Reisezeit: Juli 2009
Mich interessiert v.a. die Raubfischangelei. Wisst ihr, was es an Raubfischen dort gibt (auch Wels oder Seeforellen?).

Darf man mit dem Boot, Bellyboat angeln? Wenn ja, wo kann man Boote ausleihen?

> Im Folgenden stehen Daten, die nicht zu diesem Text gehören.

/-- The kept bits of the registers `rs`, every other register at its reset value. -/
def keepRegs (rs : List RegName) (m : SMap W64) : SMap W64 :=
  m.filterMap (fun x =>
    match rs.find? (fun r => r.ctorIdx = x.1 / 2 ^ 40) with
    | none => none
    | some r =>
      let k := BitVec.ofNat 64 r.info.kept
      let v := (x.2 &&& k) ||| (r.resetWord &&& ~~~ k)
      if v = r.resetWord then none else some (x.1, v))

/-- A generation being programmed is used and invalid (R435). -/
def State.spoilOtp (s : State) : State :=
  match s.otpOp with
  | some (g, _) => { s with otpOp := none }.setReg .OTP_GEN_STATUS 0 0 (setBits (s.reg .OTP_GEN_STATUS 0 0) (2 * (g - 1)) 2 2)
  | none => s

/-- What lies outside the device, or is an input of it, stays; everything else is as after reset, but for the kept bits of `rs`. -/
def State.wipe (s : State) (rs : List RegName) : State :=
  let s := s.spoilOtp
  { State.reset with pending := s.pending, free := s.free, outs := s.outs, host := s.host, board := s.board, flash := s.flash,
                     junction := s.junction, refclk := s.refclk, hbmPg := s.hbmPg, perst := s.perst, regs := keepRegs rs s.regs }

/-- Everything except the always-on domain is reset; HBM_EN falls. -/
def State.resetChip (s : State) : State :=
  let s' := { (s.wipe (alwaysOn ++ fused)).drivePerst s with commonTwin := s.commonTwin, thermtrip := s.thermtrip,
                                                             maxBefore := s.fld HANG_CFG.MAX_LEVEL 0 0, dips := s.dips }
  if s.hbmEn then s'.emit (.pin 0 false) else s'

/-- A chip reset (R389, R397): RST_CAUSE.LAST takes the cause, but for a thermal trip that stands (R441). -/
def State.chipReset (s : State) (cause : Nat) : State :=
  let s := (s.alarm 0x08).resetChip
  let s := if s.thermtrip then s else s.setFld RST_CAUSE.LAST 0 0 cause
  let body := leBytes 1 4 ++ leBytes 2 0 ++ leBytes 1 (b2n (cause = 1))
  ({ s with resetting := [(4, 0)] }.logRec 8 0x0004 0x20 body).resetBusy

/-- RST_STATUS.RESULT. -/
def State.rstResult (s : State) (st : Status) : State := s.setFld RST_STATUS.RESULT 0 0 st.code

/-- A power cycle, level 5 (R393): two bytes to the tray controller, and a chip reset; without a descriptor or an acknowledgement the device
stays at level 4. -/
def State.powerCycle (s : State) (ack : Bool) : State :=
  match s.tabnex with
  | some d =>
    if ack then ((s.emit (.i3c d.tray (leBytes 1 0xC1 ++ leBytes 1 (s.fld RST_CAUSE.LAST 0 0)))).alarm 0x09).chipReset 4
    else (s.emit (.i3c d.tray (leBytes 1 0xC1 ++ leBytes 1 (s.fld RST_CAUSE.LAST 0 0)))).rstResult .protection
  | none => s.rstResult .protection

/-! ### The events -/

/-- The highest automatic level. -/
def State.maxLevel (s : State) : Nat := s.fld HANG_CFG.MAX_LEVEL 0 0

/-- CONTEXT_WATCHDOG (R385, R386, R396): an admitted context with its watchdog in use and work outstanding that does not all wait for picks. A
step that is SIGNALLED, FLIP_PENDING or UNDECIDED is left as it is (R394). -/
def execContextWatchdog (c : CtxId) (s : State) : Host.Outcome State Fault Refusal :=
  let p := c.part.val
  let x := c.ctx.val
  .next (if !(s.admitted p x && s.fld HANG_CTX_CFG.ENABLE p x = 1 && s.hasWork p x && !s.onlyPicks p x) then s
    else
      let replay := (s.suspects.find? (fun y => y.1 / 48 = p && s.replaying y.1 = some x)).map (·.1)
      let s := s.stopCtx p x
      (match replay with
        | some n => s.quarantine n x
        | none => s).settle)

/-- DRAIN_EXPIRY (R386): 100 µs after a stop, the engines where a started instruction of the context still runs are reset. -/
def execDrainExpiry (c : CtxId) (s : State) : Host.Outcome State Fault Refusal :=
  let p := c.part.val
  let k := cidx p c.ctx.val
  let es := ((s.draining.filter (fun x => x.1 = k)).map (·.2)).filter (fun n =>
    s.unitOps.any (fun o => o.prog / 8 = n && (s.prog o.prog).isNone))
  let s := if s.maxLevel < 2 then s else es.foldl (fun s n => s.engineReset (n / 48) (n % 48) 0) s
  .next { s with draining := s.draining.filter (fun x => x.1 ≠ k) }

/-- UNIT_WATCHDOG (R387, R396): a unit of the engine holds a started instruction. -/
def execUnitWatchdog (e : EngineId) (s : State) : Host.Outcome State Fault Refusal :=
  let p := e.part.val
  let n := p * 48 + e.engine.val
  .next (if s.maxLevel < 2 || !s.unitOps.any (fun o => o.prog / 8 = n) then s
    else match s.replaying n with
      | some c => ((s.stopCtx p c).quarantine n c).engineReset p e.engine.val 0
      | none => s.engineReset p e.engine.val 0)

/-- ENGINE_RESET_COMPLETE (R395). -/
def execEngineResetComplete (e : EngineId) (s : State) : Host.Outcome State Fault Refusal :=
  let n := e.part.val * 48 + e.engine.val
  .next (if s.resetting.contains (2, n) then (({ s with resetting := s.resetting.erase (2, n) }.resetBusy).nextReplay n) else s)

/-- ENGINE_RESET_TIMEOUT (R389, R391). -/
def execEngineResetTimeout (e : EngineId) (s : State) : Host.Outcome State Fault Refusal :=
  let p := e.part.val
  let n := p * 48 + e.engine.val
  .next (if !s.resetting.contains (2, n) then s
    else if 3 ≤ s.maxLevel then s.partReset p 0
    else { s with resetting := s.resetting.erase (2, n) }.resetBusy.setReg .HANG_PART_HELD p 0
      (setBits (s.reg .HANG_PART_HELD p 0) e.engine.val 1 1))

/-- REPLAY_CLEAR (R395): the suspect being replayed is cleared and the next begins. -/
def execReplayClear (e : EngineId) (s : State) : Host.Outcome State Fault Refusal :=
  let n := e.part.val * 48 + e.engine.val
  .next (match s.replaying n with
    | some c => (s.clearSuspect n c).nextReplay n
    | none => s)

/-- Whether the treadle sequencer has work waiting: a head command that can start, with the program states it needs free (R390). -/
def State.treadleWork (s : State) (p : Nat) : Bool := s.queues.any (fun x => x.1 / 8192 = p && s.canStart p (x.1 % 8192))

/-- Whether the batten holds an entry whose update may run (R390). -/
def State.battenWork (s : State) (p : Nat) : Bool :=
  (s.ctxsOfPart p).any (fun c => s.stepState p c = 1 && (s.moving p c).any (fun e =>
    s.ent BAT_REG_CTRL.KIND p e = 0 && !(s.stepOf p c).updated.contains e && s.copiesReady p c e = (true, false) && s.mirrorLets p c
      && (s.ent BAT_REG_CTRL.GRAD_SRC p e = 1 || (s.slotGrads p c e).isSome)))

/-- PROGRESS_WATCHDOG (R389, R390). -/
def execProgressWatchdog (p : Fin 8) (s : State) : Host.Outcome State Fault Refusal :=
  .next (if 3 ≤ s.maxLevel && (s.treadleWork p.val || s.battenWork p.val) then s.partReset p.val 0 else s)

/-- PARTITION_RESET_COMPLETE (R389): the stacks have trained, and the contexts that left are free. -/
def execPartitionResetComplete (p : Fin 8) (t : Training) (s : State) : Host.Outcome State Fault Refusal :=
  let q := p.val
  .next (if !s.resetting.contains (3, q) then s
    else
      let s := { s with resetting := s.resetting.erase (3, q) }.resetBusy
      let s := (List.range 64).foldl (fun s c => if s.fld PART_CTX_ADMIT.STATE q c = 2 then s.freeCtx q c else s) s
      s.trainPart t q)

/-- PARTITION_RESET_TIMEOUT (R389, R391). -/
def execPartitionResetTimeout (p : Fin 8) (s : State) : Host.Outcome State Fault Refusal :=
  let q := p.val
  .next (if !s.resetting.contains (3, q) then s
    else if 4 ≤ s.maxLevel then s.chipReset 2
    else (({ s with resetting := s.resetting.erase (3, q), heldParts := q :: s.heldParts.filter (fun x => x ≠ q) }.resetBusy).setFld
      HBM_STACK_STATUS.STATE (2 * q) 0 2).setFld HBM_STACK_STATUS.STATE (2 * q + 1) 0 2)

/-- MGMT_WATCHDOG (R26, R388): the controller has missed its service, so it is stopped, and the always-on domain restarts it: the restart
ends with a microsecond of the management plane (`State.tick`; DESIGN CHOICE, log entry 104). -/
def execMgmtWatchdog (s : State) : Host.Outcome State Fault Refusal :=
  .next ({ s with mgmtStopped := true }.alarm 0x04 |>.bumpFld RST_CAUSE.MGMT_RESTARTS 0 0 1)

Ist das Angeln in den Zuflüssen interessant?

Fragen über Fragen ...

Würde mich freuen, wenn jemand von euch Infos hat.

Viele Grüße, Otto


----------



## hay (3. Juni 2009)

*AW: Ledrosee, Norditalien*

Hallo Zanderotto,
ich war letztes Jahr im Juni /Juli dort und werde nächste Woche wieder dorthin fahren.
Es gibt dort jede Menge Schleien und Karpfen. Sicher auch Hechte und Barsche. Aber insgesamt war die Ausbeute letztes Jahr sehr schlecht, auch bei den Einheimischen.

Angeln mit dem Boot ist erlaubt, auch Motorboot bis 4 PS.
Boote ausleihen und Angelscheine gibt es im Souvenirgeschäft in
Molina di Ledro direkt am Wasser.
Angelscheine können jeweils für eine Woche erworben werden,
erste Woche 10 Euro, nächste Woche 9 dann 8 Euro.
Angelscheine sind nur auf italienisch verfasst.

Angeln in den Zufüssen ist eher uninteressant, da sie recht wenig
Wasser führen. Meines Wissens gilt dort auch nicht die Angelerlaubnis für den Ledrosee.

Auf jeden Fall ist der Ledrosee eine Reise wert.


Gruß
Hay


----------